30 sep 2016
Ingezonden door: Jelle Drok en Rutger Kleemans, Freshfields Bruckhaus Deringer
Conclusie AG: maatregelen die de inbreuk bij tweede medische indicatie bemoeilijken zijn voldoende
Conclusie A-G: Hof Den Haag 30 september 2016 IEF 16303; ECLI:NL:GHDHA:2015:1769 (Novartis tegen Sun Pharmaceutical) Octrooirecht. Preferentiebeleid zorgverzekeraars. De AG heeft gereageerd op een zaak waarin het hof Den Haag een indirect inbreukverbod op de tweede medische indicatie van een werkzame stof heeft toegewezen. Sun had in deze zaak in het kader van de tender van VGZ duidelijk moeten maken dat het Generieke Product slechts voor de behandeling van de ziekte van Paget bestemd is, en niet voorgeschreven of geleverd mocht worden voor de behandeling van osteoporose (tweede medische indicatie). De AG oordeelt als volgt: “voor zover de klachten veronderstellen dat de maatregelen de inbreuk geheel zouden moeten kunnen voorkomen om effectief te zijn, lijkt mij dat een onjuiste rechtsopvatting, omdat volgens mij voldoende is dat de maatregelen de inbreuk bemoeilijken en het cross label gebruik ernstig wordt ontraden.”
2.24 In deze zaak overwoog het hof in rov. 4.32 en 4.33 dat Sun – ondanks de carve out – gelet op de omstandigheden van het geval, te weten i) het door VGZ gehanteerde preferentiebeleid, ii) de onvoorwaardelijke en onbeperkte leveringsverplichting die Sun in dit kader is aangegaan, iii) de werkwijze van artsen en apothekers en iv) de verhouding tussen het aantal patiënten dat lijdt aan de ziekte van Paget enerzijds en het aantal patiënten dat lijdt aan osteoporose anderzijds - moest weten dat haar product aan het einde van de verticale keten van verhandeling ook zou worden uitgeleverd en gebruikt voor de geoctrooieerde toepassing.

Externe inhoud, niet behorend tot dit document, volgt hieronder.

/-- The refresh Bell at which a hot list changed in a frame takes effect (R337); 0 for a table that has none. -/
def refreshBell (d : Bytes) (n : Nat) : Nat := if tEvery d = 0 then 0 else (n / tEvery d + 1) * tEvery d

/-- The tables of a partition at a Bell. -/
def tableBell (p : Fin 4) (n : Nat) : Upd := .part p fun y => { y with tables := y.tables.map (Table.atBell n) }

/-! ### Coordination (R332) -/

/-- Bytes of one entry of a ROW_ADD. -/
def addBytes (d : Bytes) : Nat := 8 + roundUp (tRowBytes d) 8

/-- The entries of a row command: row, and the values' bytes of a ROW_ADD. -/
def rowEntries (d : Bytes) (c : Cmd) : List (Nat × Bytes) :=
  let b := c.params.drop (rowOff c)
  if rowOp c = 0x0410 then
    (List.range (min (leAt b 4 4) 1024)).map fun i => (leAt b (16 + addBytes d * i) 8, (b.drop (24 + addBytes d * i)).take (tRowBytes d))
  else (List.range (min (leAt b 4 4) 1024)).map fun i => (leAt b (8 + 8 * i) 8, [])

def rowHead (c : Cmd) : Nat := if rowOp c = 0x0410 then 16 else 8

/-- The length of a row command's block. -/
def rowLen (s : State) (p : Fin 4) (c : Cmd) : Nat :=
  let n := par c (rowOff c + 4) 4
  if rowOp c = 0x0410 then
    match tableFor s p c.tenant (par c (rowOff c) 2) with
    | some t => rowOff c + 16 + n * addBytes t.desc
    | none => max (rowOff c + 16) c.params.length
  else rowOff c + 8 + 8 * n

/-- The packet offset of entry i's row word. -/
def rowWordAt (d : Bytes) (c : Cmd) (i : Nat) : Nat :=
  64 + rowOff c + (if rowOp c = 0x0410 then 16 + addBytes d * i else 8 + 8 * i)

/-- The field in error of a row command (R333, R334, R337). -/
def rowRange (s : State) (p : Fin 4) (c : Cmd) : Option Nat :=
  let o := 64 + rowOff c
  let q := rowOff c
  let t := tableFor s p c.tenant (par c q 2)
  let d := (t.map (·.desc)).getD []
  let es := rowEntries d c
  let add := rowOp c == 0x0410
  firstBad ([(c.opcode == 0x0606 && !([0x0604, 0x0605, 0x0410].contains (par c 8 2)), 72), (c.opcode == 0x0606 && par c 10 6 != 0, 74),
    (add && t.any (fun t => !((tFmt t.desc == 0xD) || (tFmt t.desc == 0xE && !(tU t.desc))) || regionOf (tBase t.desc) == .cellar), o),
    (add && par c (q + 2) 2 != 0, o + 2), (rowOp c == 0x0604 && decide (2 ≤ par c (q + 2) 1), o + 2),
    (rowOp c == 0x0605 && decide (3 ≤ par c (q + 2) 1), o + 2), (!add && par c (q + 3) 1 != 0, o + 3),
    (rowOp c == 0x0604 && decide (1024 < par c (q + 4) 4), o + 4), (add && par c (q + 8) 8 != 0, o + 8)] ++
    (if t.isNone then [] else (indexed es).map fun e =>
      (decide (tTotal d ≤ e.2.1) ||
       (rowOp c == 0x0605 && t.any (fun t => (rangeOf t e.2.1).any fun r => !(r.part == partId s && r.partition == p.val))),
       rowWordAt d c e.1)) ++
    (match t with
     | some t => if rowOp c = 0x0605 then
         let rows := es.map (·.1)
         let now := t.hotNext.getD t.hot
         let next := if par c (q + 2) 1 = 0 then rows else if par c (q + 2) 1 = 1 then now ++ rows else now.filter (!rows.contains ·)
         [(decide (tHotMax t.desc < next.length), o + 4), (rows.eraseDups.length != rows.length || next.eraseDups.length != next.length, o + 8)]
       else []
     | none => []))

/-- The body of a share of n entries. -/
def rowBody (d : Bytes) (c : Cmd) (n : Nat) : Nat :=
  if rowOp c = 0x0604 then n * roundUp (tRowBytes d) 8 else if rowOp c = 0x0410 then roundUp (ceilDiv n 8) 8 else 0

/-- A row command's pieces: one per home, in order of first entry. -/
def rowPieces (s : State) (p : Fin 4) (c : Cmd) (t : Table) : List Piece :=
  let homes := (rowEntries t.desc c).map fun e => ((rangeOf t e.1).map fun r => 4 * r.part + r.partition).getD (4 * partId s + p.val)
  homes.eraseDups.map fun h =>
    let es := (indexed homes).filterMap fun x => if x.2 = h then some x.1 else none
    mkPiece s p h (h / 4) (h % 4) es (rowBody t.desc c es.length)

/-- Step 9 of a row command. -/
def rowPool (s : State) (p : Fin 4) (c : Cmd) : Option Nat :=
  match tableFor s p c.tenant (par c (rowOff c) 2) with
  | none => none
  | some t => if (layReplies (rowPieces s p c t) (recordsUsed (psys s p)) none).isNone then some 0x0302 else none

/-- What ROW_LOOKUP, ROW_ADD, HOT_SET and ROW_FWD share. -/
def specRows : OpSpec :=
  { len := rowLen, exact := fun _ _ _ => true, range := rowRange, pool := rowPool
    bound := fun s p c => (tableFor s p c.tenant (par c (rowOff c) 2)).isSome
    body := fun s p c => match tableFor s p c.tenant (par c (rowOff c) 2) with
      | some t => rowBody t.desc c (par c (rowOff c + 4) 4) | none => 0
    zero := fun _ _ c => if par c (rowOff c + 4) 4 = 0 then some [] else none }
def specRowLookup : OpSpec := specRows
def specRowAdd : OpSpec := specRows
def specHotSet : OpSpec := specRows
def specRowFwd : OpSpec := { specRows with permit := stewardOnly }

/-- A share's block: the original block restricted to its entries (R332). -/
def rowBlock (d : Bytes) (c : Cmd) (x : Piece) : Bytes :=
  let b := c.params.drop (rowOff c)
  let w := if rowOp c = 0x0410 then addBytes d else 8
  b.take 4 ++ natLE 4 x.entries.length ++ (b.drop 8).take (rowHead c - 8) ++ x.entries.flatMap fun i => (b.drop (rowHead c + w * i)).take w

/-- The shares of a row command sent. -/
def rowSend (p : Fin 4) (ref : Nat) : Upd :=
  .read fun s =>
    match cmdOf s p ref with
    | none => .skip
    | some c => match tableOf s p (par c (rowOff c) 2) with
      | none => .skip
      | some t => .each (c.pieces.filter fun x => !x.loc && !x.sent && x.done.isNone) fun x =>
          sendShare p ref x 0x0606 0 (rowBlock t.desc c x) (rowBody t.desc c x.entries.length) (natLE 2 (rowOp c) ++ zeros 6)

/-- A row command accepted: records taken, shares sent unless FENCE holds them. -/
def rowAccept (p : Fin 4) (ref : Nat) : Upd :=
  .read fun s =>
    match cmdOf s p ref with
    | none => .skip
    | some c => match tableFor s p c.tenant (par c (rowOff c) 2) with
      | none => .skip
      | some t =>
        let ps := rowPieces s p c t
        .seq [cmdMod p ref fun c => { c with pieces := (layReplies ps (recordsUsed (psys s p)) none).getD ps },
          .when (!c.hasFence) (rowSend p ref)]

/-- Fenced shares sent at admission (R122). -/
def rowAdmit (p : Fin 4) (ref : Nat) : Upd :=
  .read fun s => match cmdOf s p ref with | some c => .when c.hasFence (rowSend p ref) | none => .skip

/-- The bit of a bitmap. -/
def mapBit (b : Bytes) (i : Nat) : Bool := nbit (byteAt b (i / 8)) (i % 8)

/-- A bitmap of n entries, padded to 8 bytes (R336). -/
def bitmap (n : Nat) (t : Nat → Bool) : Bytes :=
  padTo (roundUp (ceilDiv n 8) 8) ((List.range (ceilDiv n 8)).map fun j =>
    BitVec.ofNat 8 (((List.range 8).map fun i => if 8 * j + i < n ∧ t (8 * j + i) then 2 ^ i else 0).sum))

/-- An entry's piece and its place in it. -/
def entryPiece (c : Cmd) (i : Nat) : Option (Piece × Nat) :=
  (c.pieces.find? fun x => x.entries.contains i).map fun x => (x, x.entries.findIdx (· == i))
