-- ==== Sys2Proof/Machine/Package.lean ====
section
/-!
DEFINITION. Pins, power states, thermal limits and the sideband (R556 to R582).
-/

namespace Sys2Proof.Machine

/-! ### Reset and power pins (R560 to R562) -/

/-- PWR_GOOD_RISE (R560): a cold part reset. -/
def cmdPwrGoodRise (coldRstHigh : Bool) : Upd :=
  .read fun s => .when (!s.sys.pin.pwrGood)
    (.seq [pinMod fun x => { x with pwrGood := true, coldRst := if coldRstHigh then .high else .low }, coldReset])

/-- PWR_GOOD_FALL (R560): the clocks of the main rails stop; nothing is kept beyond what a power cycle keeps. -/
def cmdPwrGoodFall : Upd :=
  .read fun s => .when s.sys.pin.pwrGood (.seq [coldClear, pinMod fun x => { x with pwrGood := false, stopped := true }])

/-- An assertion of a reset pin (R561): taken from 10 µs on, ignored below 1 µs, and between them as the hardware has it. -/
def pinTaken (lowNs : Nat) (u : Upd) : Upd :=
  .read fun s =>
    if !s.sys.pin.pwrGood ∨ lowNs < 1000 then .skip
    else if 10000 ≤ lowNs then u
    else .fresh fun v => .when (bit v 0) u

/-- COLD_RST_N: a cold reset at the pin's release. -/
def cmdColdRstN (lowNs : Nat) (_both : Bool) : Upd := pinTaken lowNs (.seq [pinMod fun x => { x with coldRst := .high }, coldReset])

/-- WARM_RST_N: a warm reset at the pin's release, a cold one while both pins are low. -/
def cmdWarmRstN (lowNs : Nat) (both : Bool) : Upd := pinTaken lowNs (if both then coldReset else warmReset)

/-! ### Thermal (R565 to R567) -/

/-- A notice of kind THERMAL: hottest junction, die or stack, throttle level. -/
def thermalNotice (junction die level : Nat) : Upd := crier 0x48 0xFF 0 0 0 (natLE 1 (min junction 255) ++ natLE 1 die ++ natLE 1 level)

def pkgField (hi lo v : Nat) : Upd := regMod .pkgStatus 0 0 fun w => setFld w hi lo v

/-- The throttle level L. -/
def throttle (s : State) : Nat := fld (rd s .pkgStatus 0) 42 40

/-- L for the next frame (R565). -/
def nextThrottle (s : State) (junction power : Nat) : Nat :=
  let at' := fld (lv s .thermCfg 0) 15 8
  let cap := fld (lv s .pwrCap 0) 11 0
  if at' ≤ junction ∨ cap < power then min 4 (throttle s + 1)
  else if junction + 3 < at' ∧ power * 100 < cap * 95 then throttle s - 1
  else throttle s

/-- What a Bell step does for the package (R565, R568, Table 20.10): the sensors of the frame just ended, L, the partitions that dozed.
The die of the hottest junction is not among the readings. -/
def packageBell (junction power : Nat) (busy : List (Fin 4)) : Upd :=
  .read fun s =>
    let l := nextThrottle s junction power
    let doze := ((allP.filter fun p => bit (lv s .pwrCtl 0) 8 && !(busy.contains p) && (psys s p).cmds.isEmpty).map fun p => 2 ^ p.val).sum
    .seq [pkgField 42 40 l, pkgField 31 24 (min junction 255), pkgField 23 12 (min power 4095),
      pkgField 60 60 (decide (fld (lv s .pwrCap 0) 11 0 < power)).toNat, pkgField 51 48 doze,
      .when (throttle s == 0 && l != 0) (.fresh fun v => thermalNotice junction (v.toNat % 3) l)]
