-- ==== Sys2Proof/Machine/Durable.lean ====
section
/-!
DEFINITION. The Daybook's commands (R524 to R528): DAYBOOK_APPEND at a partner, programming, DAYBOOK_INFO.
-/

namespace Sys2Proof.Machine

/-! ### DAYBOOK_APPEND -/

/-- DAYBOOK_APPEND (0x0906): its parameter block is one record (Table 18.8). -/
def specDaybookAppend : OpSpec :=
  { permit := stewardOnly, len := fun _ _ c => max 64 (par c 28 4), exact := fun _ _ _ => true
    range := fun _ _ c => firstBad [(!([0x0401, 0x0402, 0x0403, 0x0410].contains (par c 14 2)), 78), (par c 28 4 % 64 != 0 || par c 28 4 == 0, 92)]
    pool := fun s p c => if dayFits s p (dayLen (dayIn c.params)) then none else some 0x0901 }

/-- The reference of the share that applies the record of a DAYBOOK_APPEND: the command's, above bit 45. -/
def dayRef (ref : Nat) : Nat := ref + 2 ^ 45

/-- The forms (REFINE_IN and FIELDS) that a record's entries may have by their length: a record does not say them. -/
def recordForms (d : Bytes) (r : DayRec) : List (Nat × Nat) :=
  let fits (x : Nat × Nat) : Bool :=
    let e := r.n * updEntryBytes d r.opcode x.1 x.2
    decide (e ≤ r.entries.length) && decide (r.entries.length < e + 64)
  ((if dRefineFmt d = 0 then [0] else [2, 1, 0]).flatMap fun ri =>
    (if r.opcode = 0x0403 then [1, 2, 3, 4, 5, 6, 7] else [0]).map fun f => (ri, f)).filter fits

/-- A record's entries, as in the parameter block of its update. -/
def recordArgs (d : Bytes) (r : DayRec) (seed : Nat) : UpdArgs :=
  let l := recordForms d r
  let x := if l.length < 2 then l.headD (0, 0) else l.getD (Config.pick seed l.length % l.length) (0, 0)
  let head := if r.opcode = 0x0401 then natLE 2 r.id ++ natLE 2 r.shard ++ natLE 2 r.n ++ natLE 1 x.1 ++ zeros 1 ++ natLE 8 r.usn
    else natLE 2 r.id ++ natLE 2 r.n ++ natLE 1 x.1 ++ natLE 1 x.2 ++ zeros 2 ++ natLE 8 r.usn
  updArgs d r.opcode (head ++ r.entries)

/-- Entry i's result in a record: status, node, generation (Table 4.6). -/
def recordResult (r : DayRec) (i : Nat) : Nat × Nat × Nat :=
  (leAt r.results (16 * i) 2, leAt r.results (16 * i + 4) 5, byteAt r.results (16 * i + 9))

/-- The share that applies a record's OK entries to the partner's copy (R526). A USN that the home assigned is not in the record. -/
def dayShare (d : Bytes) (r : DayRec) (ref seed : Nat) (p : Fin 4) : UpdShare :=
  let a := recordArgs d r seed
  let es := (indexed a.entries).filter fun e => (recordResult r e.1).1 == stOk
  { ref := dayRef ref, kind := .daybook, coll := r.id, shard := r.shard, opcode := r.opcode, tenant := r.tenant
    usn := if r.usn = 0 then r.commit * 65536 + Config.pick (seed + 1) 65536 % 65536 else r.usn
    insBeam := dBeam d, prune := false, reverseMax := dDegree d
    entries := es.map fun e => { (entryStart d a e.2).1 with node := (recordResult r e.1).2.1, gen := (recordResult r e.1).2.2 }
    src := r.src, srcPartition := r.srcPartition, cmdSeq := r.cmdSeq, raw := r.entries, owner := p.val, judged := false, dayCommit := r.commit }

/-- The records of each shard applied in LSN order: the oldest one's entries begun, if they are not yet. -/
def dayKick (p : Fin 4) : Upd :=
  .read fun s => .each (psys s p).shards fun h =>
    match (psys s p).shares.find? fun x => x.kind == .daybook && x.coll == h.coll && x.shard == h.idx, collOf s h.coll with
    | some x, some k => .when (x.entries.any (!·.ready) && !((psys s p).walks.any (·.ref == x.ref))) (shareRun p x h k.desc)
    | _, _ => .skip

/-- Whether a shard here has records of a failed primary still to apply: its walks and updates wait (R528). -/
def dayBehind (s : State) (p : Fin 4) (coll shard : Nat) : Bool :=
  (psys s p).shares.any fun x => x.kind == .daybook && x.coll == coll && x.shard == shard

/-- DAYBOOK_APPEND (R526): the partner logs the record and begins to apply it. It answers when the record is durable. -/
def cmdDaybookAppend (p : Fin 4) (ref : Nat) : Upd :=
  withCmd p ref 0x0906 fun c => .read fun s =>
    let r := dayIn c.params
    .seq [cmdMod p ref fun c => { c with phase := .running, aux := (psys s p).faults.nextLsn },
      dayAppend p r,
      match collOf s r.id, shardOf s p r.id r.shard with
      | some k, some _ => .when (r.opcode != 0x0410) (.seq [.sys fun y => { y with free := y.free + 1 },
          .part p fun y => { y with shares := y.shares ++ [dayShare k.desc r ref (opKey s.sys.free) p] }, dayKick p])
      | _, _ => .skip]

/-! ### Programming -/

/-- DAYBOOK_PROGRAM (R525): every record of an ended frame is in flash; a partner's records are acknowledged. -/
def cmdDaybookProgram (p : Fin 4) : Upd :=
  .read fun s =>
    let n := frameNow s
    let late (c : Cmd) : Bool := (psys s p).faults.day.any fun r => r.lsn == c.aux && decide (n ≤ r.commit)
    let done := (psys s p).cmds.filter fun c => c.opcode == 0x0906 && c.ring != 35 && c.phase == .running && !(late c)
    .seq [.part p fun y => { y with faults := { y.faults with
        day := y.faults.day.map fun r => if r.commit < n then { r with durable := true } else r } },
      regMod .daybookStatus p 0 fun w => setFld w 47 0 (n - 1),
      .each done fun c => postPlain p c stOk 0]

/-! ### DAYBOOK_INFO -/

/-- DAYBOOK_INFO (0x0907). -/
def specDaybookInfo : OpSpec :=
  { permit := fun s _ c => c.tenant == 0 || (match collOf s (par c 0 2) with | some x => x.tenant == c.tenant | none => true)
    len := fun _ _ _ => 8
    range := fun s p c => firstBad [((collOf s (par c 0 2)).isNone, 64), ((shardOf s p (par c 0 2) (par c 2 2)).isNone, 66), (par c 4 4 != 0, 68)]
    body := fun _ _ _ => 32 }

/-- ROLE: home, partner, or a partner that acts as home while the primary is down. -/
def dayRole (s : State) (p : Fin 4) (coll shard : Nat) : Nat :=
  match (collOf s coll).bind fun x => aget x.map shard with
  | some w =>
    if mPartnerValid w && mPartnerPart w == partId s && mPartnerPartition w == p.val && !(mPart w == partId s && mPartition w == p.val) then
      (if mDown w then 2 else 1)
    else 0
  | none => 0

def maxOf (l : List Nat) : Option Nat := l.foldl (fun a x => some (max x (a.getD 0))) none
def minOf (l : List Nat) : Option Nat := l.foldl (fun a x => some (min x (a.getD x))) none

/-- DAYBOOK_INFO (R528): a frame that there is no record of is a free value. -/
def cmdDaybookInfo (p : Fin 4) (ref : Nat) : Upd :=
  withCmd p ref 0x0907 fun c => .fresh fun v => .fresh fun u => .read fun s =>
    let coll := par c 0 2
    let shard := par c 2 2
    let mine := (psys s p).faults.day.filter fun r => r.id == coll && r.shard == shard && r.opcode != 0x0410
    let acked := mine.filter fun r => if dayRole s p coll shard = 0 then r.partnerDurable else r.durable
    let applied := ((shardOf s p coll shard).map (·.appliedFrame)).getD 0
    postReply p c stOk 0 (natLE 1 (dayRole s p coll shard) ++ zeros 7 ++ natLE 6 (fld (rd s .daybookStatus p) 47 0) ++
      natLE 6 ((maxOf (acked.map (·.commit))).getD (v.toNat % 2 ^ 48)) ++ natLE 6 applied ++
      natLE 6 ((minOf (mine.map (·.commit))).getD (u.toNat % 2 ^ 48)))

def execDaybookAppend (p : Fin 4) (ref : Nat) (s : State) : Host.Outcome State Fault Refusal := (cmdDaybookAppend p ref).go s
def execDaybookProgram (p : Fin 4) (s : State) : Host.Outcome State Fault Refusal := (cmdDaybookProgram p).go s
def execDaybookInfo (p : Fin 4) (ref : Nat) (s : State) : Host.Outcome State Fault Refusal := (cmdDaybookInfo p ref).go s

end Sys2Proof.Machine
end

Op deze invulling van het wetenschapsvereiste laat Sun motiveringsklachten los, maar die zie ik niet opgaan. Het op deze pijlers gefundeerde wetenschapstoerekeningsoordeel, dat aansluit bij wat in AlPPI-kringen aan consensus hieromtrent groeh, blijft in mijn optiek overeind.
2.25 De eerste motiveringsklacht van onderdeel 2.1 dat het hof niet aangeeft welke effectieve maatregelen Sun zou hebben moeten treffen, mist feitelijke substantie, omdat het hof dat in rov. 4.35 en 4.36 wel doet: de e-mail die Sun na sommatie door Novartis aan de groothandels heeft gestuurd was onder de gegeven omstandigheden onvoldoende; Sun had volgens het hof tenminste (ook) duidelijk moeten maken dat het Generieke Product niet mocht worden voorgeschreven en geleverd voor de behandeling van osteoporose, omdat daarmee inbreuk zou worden gemaakt op de octrooirechten van Novartis en zij had zich ervan moeten vergewissen dat effectieve maatregelen tegen cross label gebruik zouden worden genomen (rov. 4.35). In de derde plaats heeft Sun volgens het hof (rov. 4.36) onvoldoende gesubstantieerd dat zij moeite heeft gedaan om VGZ ervan te overtuigen dat zij haar tender anders diende in te richten om inschrijving door Sun mogelijk te maken met respectering van de octrooirechten van Novartis. Dat volstaat ruimschoots in kort geding. Voor zover de klachten veronderstellen dat de maatregelen de inbreuk geheel zouden moeten kunnen voorkomen om effectief te zijn, lijkt mij dat een onjuiste rechtsopvatting, omdat volgens mij voldoende is dat de maatregelen de inbreuk bemoeilijken en het cross label gebruik ernstig wordt ontraden. Hier valt een parallel te trekken met de Pirate Bay uitspraak van Uw Raad waarin het ging om de effectiviteit van blokkeringsmaatregelen die van internetproviders kunnen worden verlangd om auteursrechtinbreuken tegen te gaan. Dat is wel een ander IE- rechtsgebied, maar de in deze zaak geformuleerde regel leent zich naar mij wil voorkomen voor overeenkomstige toepassing in onze zaak'.